**THE PROBLEM**
Lines with the word "fault" are the answer; copy each of them from the data below.

**RECORDED DATA**
────────────────
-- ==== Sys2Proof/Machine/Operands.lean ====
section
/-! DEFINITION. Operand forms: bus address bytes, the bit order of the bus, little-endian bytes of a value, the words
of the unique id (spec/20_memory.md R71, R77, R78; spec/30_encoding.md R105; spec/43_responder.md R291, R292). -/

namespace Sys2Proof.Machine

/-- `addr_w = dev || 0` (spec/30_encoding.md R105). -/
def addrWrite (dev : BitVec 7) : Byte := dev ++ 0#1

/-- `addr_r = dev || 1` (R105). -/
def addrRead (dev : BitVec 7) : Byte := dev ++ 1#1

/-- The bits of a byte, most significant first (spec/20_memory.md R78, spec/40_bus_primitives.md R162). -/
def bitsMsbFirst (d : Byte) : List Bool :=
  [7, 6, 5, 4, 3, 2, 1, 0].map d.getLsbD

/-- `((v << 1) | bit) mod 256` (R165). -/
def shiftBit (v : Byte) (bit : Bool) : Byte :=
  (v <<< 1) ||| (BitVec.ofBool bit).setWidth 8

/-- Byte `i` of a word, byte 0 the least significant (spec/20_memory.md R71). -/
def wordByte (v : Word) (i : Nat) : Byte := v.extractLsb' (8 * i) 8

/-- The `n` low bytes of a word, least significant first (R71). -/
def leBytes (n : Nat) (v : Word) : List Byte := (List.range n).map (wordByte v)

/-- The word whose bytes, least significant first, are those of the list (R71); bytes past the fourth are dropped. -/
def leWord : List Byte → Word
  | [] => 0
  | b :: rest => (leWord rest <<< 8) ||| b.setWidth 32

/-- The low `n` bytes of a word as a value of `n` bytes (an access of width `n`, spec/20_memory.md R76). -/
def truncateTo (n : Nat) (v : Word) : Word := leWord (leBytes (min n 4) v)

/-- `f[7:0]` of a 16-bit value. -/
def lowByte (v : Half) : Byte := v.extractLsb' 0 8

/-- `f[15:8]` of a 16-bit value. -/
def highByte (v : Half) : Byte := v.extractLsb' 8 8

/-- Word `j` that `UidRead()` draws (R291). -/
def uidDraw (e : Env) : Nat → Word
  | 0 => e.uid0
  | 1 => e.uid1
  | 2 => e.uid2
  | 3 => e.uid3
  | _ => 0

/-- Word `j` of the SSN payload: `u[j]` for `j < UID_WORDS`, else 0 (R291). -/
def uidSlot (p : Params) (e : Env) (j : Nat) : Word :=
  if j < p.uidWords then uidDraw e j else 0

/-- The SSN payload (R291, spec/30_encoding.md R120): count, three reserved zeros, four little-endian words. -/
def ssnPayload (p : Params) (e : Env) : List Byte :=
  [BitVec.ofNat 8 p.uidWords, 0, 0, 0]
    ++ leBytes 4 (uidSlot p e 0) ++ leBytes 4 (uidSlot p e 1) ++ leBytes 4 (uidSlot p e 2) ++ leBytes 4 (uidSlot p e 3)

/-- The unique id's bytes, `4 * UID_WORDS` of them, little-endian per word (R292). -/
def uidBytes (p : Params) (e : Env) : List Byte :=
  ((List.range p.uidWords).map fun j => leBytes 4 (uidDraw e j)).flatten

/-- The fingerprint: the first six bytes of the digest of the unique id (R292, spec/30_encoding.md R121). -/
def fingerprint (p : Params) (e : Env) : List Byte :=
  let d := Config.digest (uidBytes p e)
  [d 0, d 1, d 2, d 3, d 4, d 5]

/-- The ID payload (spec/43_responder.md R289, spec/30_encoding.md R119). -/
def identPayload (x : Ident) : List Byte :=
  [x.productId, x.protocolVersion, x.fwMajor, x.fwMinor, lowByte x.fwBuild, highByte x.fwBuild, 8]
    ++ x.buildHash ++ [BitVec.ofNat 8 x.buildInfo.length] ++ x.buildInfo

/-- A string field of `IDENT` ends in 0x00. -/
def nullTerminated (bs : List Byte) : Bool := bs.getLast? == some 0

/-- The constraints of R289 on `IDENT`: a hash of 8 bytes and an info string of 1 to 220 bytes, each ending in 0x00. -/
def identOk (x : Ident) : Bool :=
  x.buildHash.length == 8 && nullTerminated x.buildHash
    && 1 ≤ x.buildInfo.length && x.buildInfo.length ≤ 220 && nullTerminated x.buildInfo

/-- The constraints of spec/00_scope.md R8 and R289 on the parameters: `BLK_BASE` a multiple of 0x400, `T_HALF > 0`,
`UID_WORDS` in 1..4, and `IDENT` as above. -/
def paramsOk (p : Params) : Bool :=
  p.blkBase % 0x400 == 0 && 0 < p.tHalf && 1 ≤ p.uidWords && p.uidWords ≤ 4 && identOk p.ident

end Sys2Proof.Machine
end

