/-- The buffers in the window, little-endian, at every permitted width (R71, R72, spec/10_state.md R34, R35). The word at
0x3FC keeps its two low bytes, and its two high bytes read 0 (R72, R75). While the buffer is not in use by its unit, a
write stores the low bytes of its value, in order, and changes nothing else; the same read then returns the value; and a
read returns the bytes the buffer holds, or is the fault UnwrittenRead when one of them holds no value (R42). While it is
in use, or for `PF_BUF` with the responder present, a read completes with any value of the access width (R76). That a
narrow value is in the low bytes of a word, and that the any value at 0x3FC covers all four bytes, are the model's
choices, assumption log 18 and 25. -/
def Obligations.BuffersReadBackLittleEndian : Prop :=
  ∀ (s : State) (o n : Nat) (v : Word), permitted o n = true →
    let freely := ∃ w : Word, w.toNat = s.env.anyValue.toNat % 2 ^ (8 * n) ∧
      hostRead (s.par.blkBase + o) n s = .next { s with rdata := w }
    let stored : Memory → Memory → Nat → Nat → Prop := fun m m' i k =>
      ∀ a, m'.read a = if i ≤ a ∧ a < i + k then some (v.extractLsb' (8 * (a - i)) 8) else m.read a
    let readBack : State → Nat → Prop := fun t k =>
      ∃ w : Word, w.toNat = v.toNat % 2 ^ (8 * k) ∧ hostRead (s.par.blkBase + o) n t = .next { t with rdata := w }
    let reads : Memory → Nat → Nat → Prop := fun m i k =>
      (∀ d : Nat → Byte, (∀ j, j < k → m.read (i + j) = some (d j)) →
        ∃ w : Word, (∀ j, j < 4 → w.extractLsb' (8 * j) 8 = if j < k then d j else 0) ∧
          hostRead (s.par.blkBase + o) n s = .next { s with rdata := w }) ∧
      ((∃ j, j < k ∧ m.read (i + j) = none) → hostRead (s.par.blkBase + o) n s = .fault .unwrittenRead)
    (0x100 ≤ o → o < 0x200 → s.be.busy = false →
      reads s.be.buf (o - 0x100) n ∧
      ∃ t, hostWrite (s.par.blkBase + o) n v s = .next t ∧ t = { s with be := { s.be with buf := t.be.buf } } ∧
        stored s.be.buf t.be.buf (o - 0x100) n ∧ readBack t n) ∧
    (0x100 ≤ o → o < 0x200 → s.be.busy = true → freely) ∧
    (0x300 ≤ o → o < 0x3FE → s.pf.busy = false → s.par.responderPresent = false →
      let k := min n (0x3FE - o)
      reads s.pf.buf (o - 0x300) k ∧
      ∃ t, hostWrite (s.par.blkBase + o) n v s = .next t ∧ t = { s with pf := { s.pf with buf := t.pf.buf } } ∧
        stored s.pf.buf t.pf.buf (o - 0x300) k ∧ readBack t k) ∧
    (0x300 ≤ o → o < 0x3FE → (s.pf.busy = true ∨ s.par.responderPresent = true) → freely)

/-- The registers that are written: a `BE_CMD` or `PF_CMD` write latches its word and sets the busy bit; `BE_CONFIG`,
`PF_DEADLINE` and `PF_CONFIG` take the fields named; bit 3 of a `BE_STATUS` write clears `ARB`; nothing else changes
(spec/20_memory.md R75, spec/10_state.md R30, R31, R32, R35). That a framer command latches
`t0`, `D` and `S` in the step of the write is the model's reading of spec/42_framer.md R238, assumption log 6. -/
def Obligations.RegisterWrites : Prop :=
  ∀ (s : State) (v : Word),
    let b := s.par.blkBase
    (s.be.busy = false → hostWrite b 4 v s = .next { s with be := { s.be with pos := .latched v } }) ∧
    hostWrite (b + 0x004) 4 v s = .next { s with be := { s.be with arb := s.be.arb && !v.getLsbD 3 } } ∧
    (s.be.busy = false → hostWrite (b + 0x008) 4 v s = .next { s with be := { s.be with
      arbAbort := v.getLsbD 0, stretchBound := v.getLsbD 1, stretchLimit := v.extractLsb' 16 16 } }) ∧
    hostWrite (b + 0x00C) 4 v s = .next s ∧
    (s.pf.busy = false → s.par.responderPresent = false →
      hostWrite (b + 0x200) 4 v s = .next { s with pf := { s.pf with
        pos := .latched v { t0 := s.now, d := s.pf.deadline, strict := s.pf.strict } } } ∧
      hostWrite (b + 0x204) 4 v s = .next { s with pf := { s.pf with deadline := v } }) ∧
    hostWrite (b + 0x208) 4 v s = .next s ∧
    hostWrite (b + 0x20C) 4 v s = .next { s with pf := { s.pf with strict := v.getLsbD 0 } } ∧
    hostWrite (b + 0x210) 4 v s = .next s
────────────────
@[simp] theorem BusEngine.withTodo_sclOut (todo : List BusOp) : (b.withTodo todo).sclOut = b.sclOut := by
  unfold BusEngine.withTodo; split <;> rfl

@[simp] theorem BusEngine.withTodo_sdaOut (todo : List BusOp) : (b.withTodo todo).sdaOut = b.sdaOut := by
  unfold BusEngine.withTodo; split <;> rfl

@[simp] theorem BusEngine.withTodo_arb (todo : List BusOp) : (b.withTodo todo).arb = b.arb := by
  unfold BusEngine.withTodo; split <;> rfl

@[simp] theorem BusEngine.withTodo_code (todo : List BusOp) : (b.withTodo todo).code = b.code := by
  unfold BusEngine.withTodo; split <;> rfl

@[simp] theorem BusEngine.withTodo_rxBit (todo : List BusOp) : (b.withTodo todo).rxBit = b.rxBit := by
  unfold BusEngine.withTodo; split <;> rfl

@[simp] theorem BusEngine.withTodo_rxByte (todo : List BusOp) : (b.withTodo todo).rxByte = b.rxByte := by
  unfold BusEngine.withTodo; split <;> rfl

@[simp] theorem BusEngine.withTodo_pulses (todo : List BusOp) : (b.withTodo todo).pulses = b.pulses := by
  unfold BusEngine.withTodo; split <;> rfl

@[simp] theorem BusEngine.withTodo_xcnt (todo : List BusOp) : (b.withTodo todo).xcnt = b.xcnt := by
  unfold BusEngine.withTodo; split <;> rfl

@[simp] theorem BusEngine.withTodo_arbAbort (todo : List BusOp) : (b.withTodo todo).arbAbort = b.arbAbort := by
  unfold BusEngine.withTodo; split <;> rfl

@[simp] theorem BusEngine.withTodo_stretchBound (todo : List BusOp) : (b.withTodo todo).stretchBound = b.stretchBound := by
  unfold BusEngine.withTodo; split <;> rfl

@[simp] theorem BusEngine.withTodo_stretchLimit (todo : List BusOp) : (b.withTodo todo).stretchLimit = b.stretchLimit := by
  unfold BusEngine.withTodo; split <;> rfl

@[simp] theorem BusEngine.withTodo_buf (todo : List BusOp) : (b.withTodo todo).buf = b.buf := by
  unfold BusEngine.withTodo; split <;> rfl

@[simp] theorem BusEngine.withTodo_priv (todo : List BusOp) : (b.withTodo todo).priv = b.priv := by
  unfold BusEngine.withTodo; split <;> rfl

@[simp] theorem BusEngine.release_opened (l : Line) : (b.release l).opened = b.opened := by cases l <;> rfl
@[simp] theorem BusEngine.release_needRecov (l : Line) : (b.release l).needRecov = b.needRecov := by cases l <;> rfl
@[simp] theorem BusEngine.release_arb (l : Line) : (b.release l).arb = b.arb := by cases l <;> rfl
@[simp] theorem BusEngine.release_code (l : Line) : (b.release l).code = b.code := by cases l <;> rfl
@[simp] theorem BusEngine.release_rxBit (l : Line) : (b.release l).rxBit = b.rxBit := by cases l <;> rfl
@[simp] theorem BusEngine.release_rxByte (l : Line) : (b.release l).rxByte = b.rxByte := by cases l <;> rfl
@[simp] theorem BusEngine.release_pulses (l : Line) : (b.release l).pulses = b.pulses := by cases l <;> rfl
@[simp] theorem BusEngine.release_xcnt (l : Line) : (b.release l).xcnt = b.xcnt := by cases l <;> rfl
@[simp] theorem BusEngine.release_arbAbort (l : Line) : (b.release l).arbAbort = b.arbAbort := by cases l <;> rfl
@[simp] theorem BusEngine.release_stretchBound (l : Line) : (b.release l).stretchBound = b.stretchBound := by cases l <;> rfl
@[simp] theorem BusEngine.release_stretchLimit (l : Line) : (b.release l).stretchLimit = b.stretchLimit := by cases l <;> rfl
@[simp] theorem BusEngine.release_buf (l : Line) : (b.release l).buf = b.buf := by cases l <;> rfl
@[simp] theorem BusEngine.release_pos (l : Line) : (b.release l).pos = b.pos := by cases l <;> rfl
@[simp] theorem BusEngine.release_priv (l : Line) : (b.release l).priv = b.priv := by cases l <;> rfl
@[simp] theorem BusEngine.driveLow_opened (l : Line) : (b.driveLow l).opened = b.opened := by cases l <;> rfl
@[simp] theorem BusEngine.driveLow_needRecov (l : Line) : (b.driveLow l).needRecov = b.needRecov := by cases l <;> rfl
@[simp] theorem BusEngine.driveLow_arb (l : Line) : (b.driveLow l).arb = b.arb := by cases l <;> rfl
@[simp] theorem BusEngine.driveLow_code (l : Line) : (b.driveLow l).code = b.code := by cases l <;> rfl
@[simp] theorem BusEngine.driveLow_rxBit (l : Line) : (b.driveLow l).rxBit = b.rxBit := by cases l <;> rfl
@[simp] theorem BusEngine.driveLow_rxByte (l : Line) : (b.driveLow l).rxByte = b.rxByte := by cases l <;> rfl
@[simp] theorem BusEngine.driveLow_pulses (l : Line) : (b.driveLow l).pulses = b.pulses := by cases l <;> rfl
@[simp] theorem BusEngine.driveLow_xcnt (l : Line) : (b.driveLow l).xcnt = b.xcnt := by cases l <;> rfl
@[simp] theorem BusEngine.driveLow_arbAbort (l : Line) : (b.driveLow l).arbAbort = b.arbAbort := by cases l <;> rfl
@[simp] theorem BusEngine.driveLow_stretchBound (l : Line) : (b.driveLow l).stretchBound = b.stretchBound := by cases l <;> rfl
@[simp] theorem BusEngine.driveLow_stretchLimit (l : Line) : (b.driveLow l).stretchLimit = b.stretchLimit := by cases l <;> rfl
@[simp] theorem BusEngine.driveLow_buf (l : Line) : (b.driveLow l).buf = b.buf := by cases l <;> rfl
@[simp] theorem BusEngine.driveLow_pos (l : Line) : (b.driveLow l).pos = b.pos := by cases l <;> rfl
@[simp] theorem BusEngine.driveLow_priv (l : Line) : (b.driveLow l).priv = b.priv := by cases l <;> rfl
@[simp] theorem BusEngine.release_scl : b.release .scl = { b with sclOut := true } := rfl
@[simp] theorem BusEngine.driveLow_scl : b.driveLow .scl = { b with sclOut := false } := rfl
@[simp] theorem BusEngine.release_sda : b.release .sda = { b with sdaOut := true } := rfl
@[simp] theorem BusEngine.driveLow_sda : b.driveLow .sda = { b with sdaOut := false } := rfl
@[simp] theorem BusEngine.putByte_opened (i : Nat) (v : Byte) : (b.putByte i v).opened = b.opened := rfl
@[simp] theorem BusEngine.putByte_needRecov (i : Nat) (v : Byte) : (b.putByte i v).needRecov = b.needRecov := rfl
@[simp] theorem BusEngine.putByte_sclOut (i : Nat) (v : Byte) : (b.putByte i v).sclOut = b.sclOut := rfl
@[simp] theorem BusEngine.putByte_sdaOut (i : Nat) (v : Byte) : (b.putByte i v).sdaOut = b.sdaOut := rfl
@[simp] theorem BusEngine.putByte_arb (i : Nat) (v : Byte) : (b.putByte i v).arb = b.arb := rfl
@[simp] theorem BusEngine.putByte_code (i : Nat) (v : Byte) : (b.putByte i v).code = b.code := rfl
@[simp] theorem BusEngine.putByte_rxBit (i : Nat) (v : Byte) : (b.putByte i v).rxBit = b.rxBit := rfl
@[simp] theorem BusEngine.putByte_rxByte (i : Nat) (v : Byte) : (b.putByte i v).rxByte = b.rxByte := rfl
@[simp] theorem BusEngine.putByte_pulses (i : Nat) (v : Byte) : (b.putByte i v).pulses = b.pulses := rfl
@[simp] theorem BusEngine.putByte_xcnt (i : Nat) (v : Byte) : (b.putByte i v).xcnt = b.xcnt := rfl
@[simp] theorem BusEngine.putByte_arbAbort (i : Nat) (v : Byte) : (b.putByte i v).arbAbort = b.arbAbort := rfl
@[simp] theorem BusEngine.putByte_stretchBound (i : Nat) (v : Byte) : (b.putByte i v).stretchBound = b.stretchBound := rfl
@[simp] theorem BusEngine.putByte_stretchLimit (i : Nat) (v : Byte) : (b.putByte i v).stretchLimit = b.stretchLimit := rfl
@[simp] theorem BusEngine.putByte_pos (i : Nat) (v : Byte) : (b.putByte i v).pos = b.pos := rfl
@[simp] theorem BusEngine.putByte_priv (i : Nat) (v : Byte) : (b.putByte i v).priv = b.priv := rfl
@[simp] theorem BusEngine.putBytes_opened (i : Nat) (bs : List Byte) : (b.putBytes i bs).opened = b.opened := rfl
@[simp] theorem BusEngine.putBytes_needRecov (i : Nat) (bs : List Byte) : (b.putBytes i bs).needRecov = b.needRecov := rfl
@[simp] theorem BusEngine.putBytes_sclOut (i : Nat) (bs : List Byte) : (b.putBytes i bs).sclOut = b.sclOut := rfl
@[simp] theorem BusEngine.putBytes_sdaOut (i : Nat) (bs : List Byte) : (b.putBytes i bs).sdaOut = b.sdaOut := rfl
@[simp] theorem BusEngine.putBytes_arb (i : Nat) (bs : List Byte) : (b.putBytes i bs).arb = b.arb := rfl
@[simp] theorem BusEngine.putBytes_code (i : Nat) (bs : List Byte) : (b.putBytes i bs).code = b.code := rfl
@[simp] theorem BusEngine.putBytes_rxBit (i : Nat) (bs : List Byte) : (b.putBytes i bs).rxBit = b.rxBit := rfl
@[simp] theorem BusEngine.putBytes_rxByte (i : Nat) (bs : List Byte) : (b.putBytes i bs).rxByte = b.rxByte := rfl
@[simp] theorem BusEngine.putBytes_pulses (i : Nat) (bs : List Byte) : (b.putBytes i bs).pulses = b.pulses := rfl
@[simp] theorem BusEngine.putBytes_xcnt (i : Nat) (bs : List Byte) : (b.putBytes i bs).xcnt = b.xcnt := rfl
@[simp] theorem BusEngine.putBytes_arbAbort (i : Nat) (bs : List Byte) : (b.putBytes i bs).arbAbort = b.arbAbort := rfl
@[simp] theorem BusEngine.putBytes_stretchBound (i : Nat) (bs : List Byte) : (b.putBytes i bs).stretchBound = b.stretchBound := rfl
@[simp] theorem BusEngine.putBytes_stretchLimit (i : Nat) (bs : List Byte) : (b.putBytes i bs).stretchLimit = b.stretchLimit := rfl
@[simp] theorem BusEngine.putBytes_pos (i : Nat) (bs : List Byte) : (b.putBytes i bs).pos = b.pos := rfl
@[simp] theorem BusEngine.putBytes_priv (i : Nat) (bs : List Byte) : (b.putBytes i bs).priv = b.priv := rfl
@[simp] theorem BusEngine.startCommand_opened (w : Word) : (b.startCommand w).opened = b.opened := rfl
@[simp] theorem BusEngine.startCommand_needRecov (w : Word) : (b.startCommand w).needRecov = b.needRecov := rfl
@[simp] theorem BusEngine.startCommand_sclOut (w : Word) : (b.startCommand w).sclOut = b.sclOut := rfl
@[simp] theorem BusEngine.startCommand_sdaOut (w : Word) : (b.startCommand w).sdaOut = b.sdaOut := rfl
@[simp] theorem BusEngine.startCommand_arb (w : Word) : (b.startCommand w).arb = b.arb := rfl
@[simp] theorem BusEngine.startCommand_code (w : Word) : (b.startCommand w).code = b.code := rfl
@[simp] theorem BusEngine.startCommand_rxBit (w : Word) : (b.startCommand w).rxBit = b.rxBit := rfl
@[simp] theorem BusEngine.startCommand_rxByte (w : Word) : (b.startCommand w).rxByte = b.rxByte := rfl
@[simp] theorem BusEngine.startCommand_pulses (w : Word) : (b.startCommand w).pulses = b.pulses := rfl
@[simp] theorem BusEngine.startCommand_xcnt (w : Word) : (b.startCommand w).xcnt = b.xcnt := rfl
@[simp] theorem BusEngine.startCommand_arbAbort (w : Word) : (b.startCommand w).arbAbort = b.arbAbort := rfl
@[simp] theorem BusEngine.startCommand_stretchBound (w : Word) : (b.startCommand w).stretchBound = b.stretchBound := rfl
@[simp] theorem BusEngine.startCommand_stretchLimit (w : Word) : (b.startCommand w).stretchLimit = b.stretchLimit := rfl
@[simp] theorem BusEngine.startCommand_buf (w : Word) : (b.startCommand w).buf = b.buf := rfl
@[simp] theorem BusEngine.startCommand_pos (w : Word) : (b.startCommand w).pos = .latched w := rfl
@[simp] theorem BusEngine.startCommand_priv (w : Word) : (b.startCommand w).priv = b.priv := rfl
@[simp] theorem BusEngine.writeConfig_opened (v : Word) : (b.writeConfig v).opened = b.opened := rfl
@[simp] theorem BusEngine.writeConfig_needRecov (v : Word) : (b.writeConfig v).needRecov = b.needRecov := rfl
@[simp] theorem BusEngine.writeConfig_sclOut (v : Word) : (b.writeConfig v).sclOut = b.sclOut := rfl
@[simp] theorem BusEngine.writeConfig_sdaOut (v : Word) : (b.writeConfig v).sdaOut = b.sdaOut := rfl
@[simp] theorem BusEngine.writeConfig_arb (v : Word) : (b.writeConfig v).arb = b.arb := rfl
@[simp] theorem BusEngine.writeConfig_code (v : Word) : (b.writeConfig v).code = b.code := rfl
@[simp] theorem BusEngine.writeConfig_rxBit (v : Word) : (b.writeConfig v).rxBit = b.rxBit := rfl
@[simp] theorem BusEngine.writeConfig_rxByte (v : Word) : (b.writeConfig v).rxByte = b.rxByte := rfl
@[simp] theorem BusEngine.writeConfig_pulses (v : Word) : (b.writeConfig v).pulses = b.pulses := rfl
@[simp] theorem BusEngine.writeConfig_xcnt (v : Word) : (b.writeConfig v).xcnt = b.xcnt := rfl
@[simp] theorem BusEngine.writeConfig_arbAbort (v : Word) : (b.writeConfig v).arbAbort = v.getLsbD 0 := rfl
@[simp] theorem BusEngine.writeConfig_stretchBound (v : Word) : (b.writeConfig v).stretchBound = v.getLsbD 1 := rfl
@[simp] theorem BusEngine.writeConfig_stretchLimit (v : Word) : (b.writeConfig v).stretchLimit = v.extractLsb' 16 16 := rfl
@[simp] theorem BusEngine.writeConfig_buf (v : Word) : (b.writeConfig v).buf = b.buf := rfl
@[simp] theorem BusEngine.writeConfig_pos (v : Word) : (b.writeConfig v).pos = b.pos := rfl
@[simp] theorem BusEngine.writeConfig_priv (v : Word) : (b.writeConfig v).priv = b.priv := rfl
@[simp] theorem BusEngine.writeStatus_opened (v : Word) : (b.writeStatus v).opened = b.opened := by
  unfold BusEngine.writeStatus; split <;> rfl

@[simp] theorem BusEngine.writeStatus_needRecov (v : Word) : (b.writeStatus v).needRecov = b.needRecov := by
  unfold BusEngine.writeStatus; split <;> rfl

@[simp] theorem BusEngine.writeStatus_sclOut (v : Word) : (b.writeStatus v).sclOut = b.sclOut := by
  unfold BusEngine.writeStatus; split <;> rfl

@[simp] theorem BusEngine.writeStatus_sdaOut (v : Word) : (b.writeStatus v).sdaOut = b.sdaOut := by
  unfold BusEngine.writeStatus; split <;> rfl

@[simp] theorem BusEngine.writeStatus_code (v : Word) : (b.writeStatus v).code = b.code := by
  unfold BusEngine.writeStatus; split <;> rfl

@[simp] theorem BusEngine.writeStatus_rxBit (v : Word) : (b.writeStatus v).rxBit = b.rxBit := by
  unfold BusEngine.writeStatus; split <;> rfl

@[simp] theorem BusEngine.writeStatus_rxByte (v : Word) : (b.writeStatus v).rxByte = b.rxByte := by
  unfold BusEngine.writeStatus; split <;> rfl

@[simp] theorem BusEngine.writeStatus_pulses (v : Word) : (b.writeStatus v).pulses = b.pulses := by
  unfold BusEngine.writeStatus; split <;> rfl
────────────────
**EXPECTED OUTPUT**
read returns the bytes the buffer holds, or is the fault UnwrittenRead when one of them holds no value (R42). While it is
      ((∃ j, j < k ∧ m.read (i + j) = none) → hostRead (s.par.blkBase + o) n s = .fault .unwrittenRead)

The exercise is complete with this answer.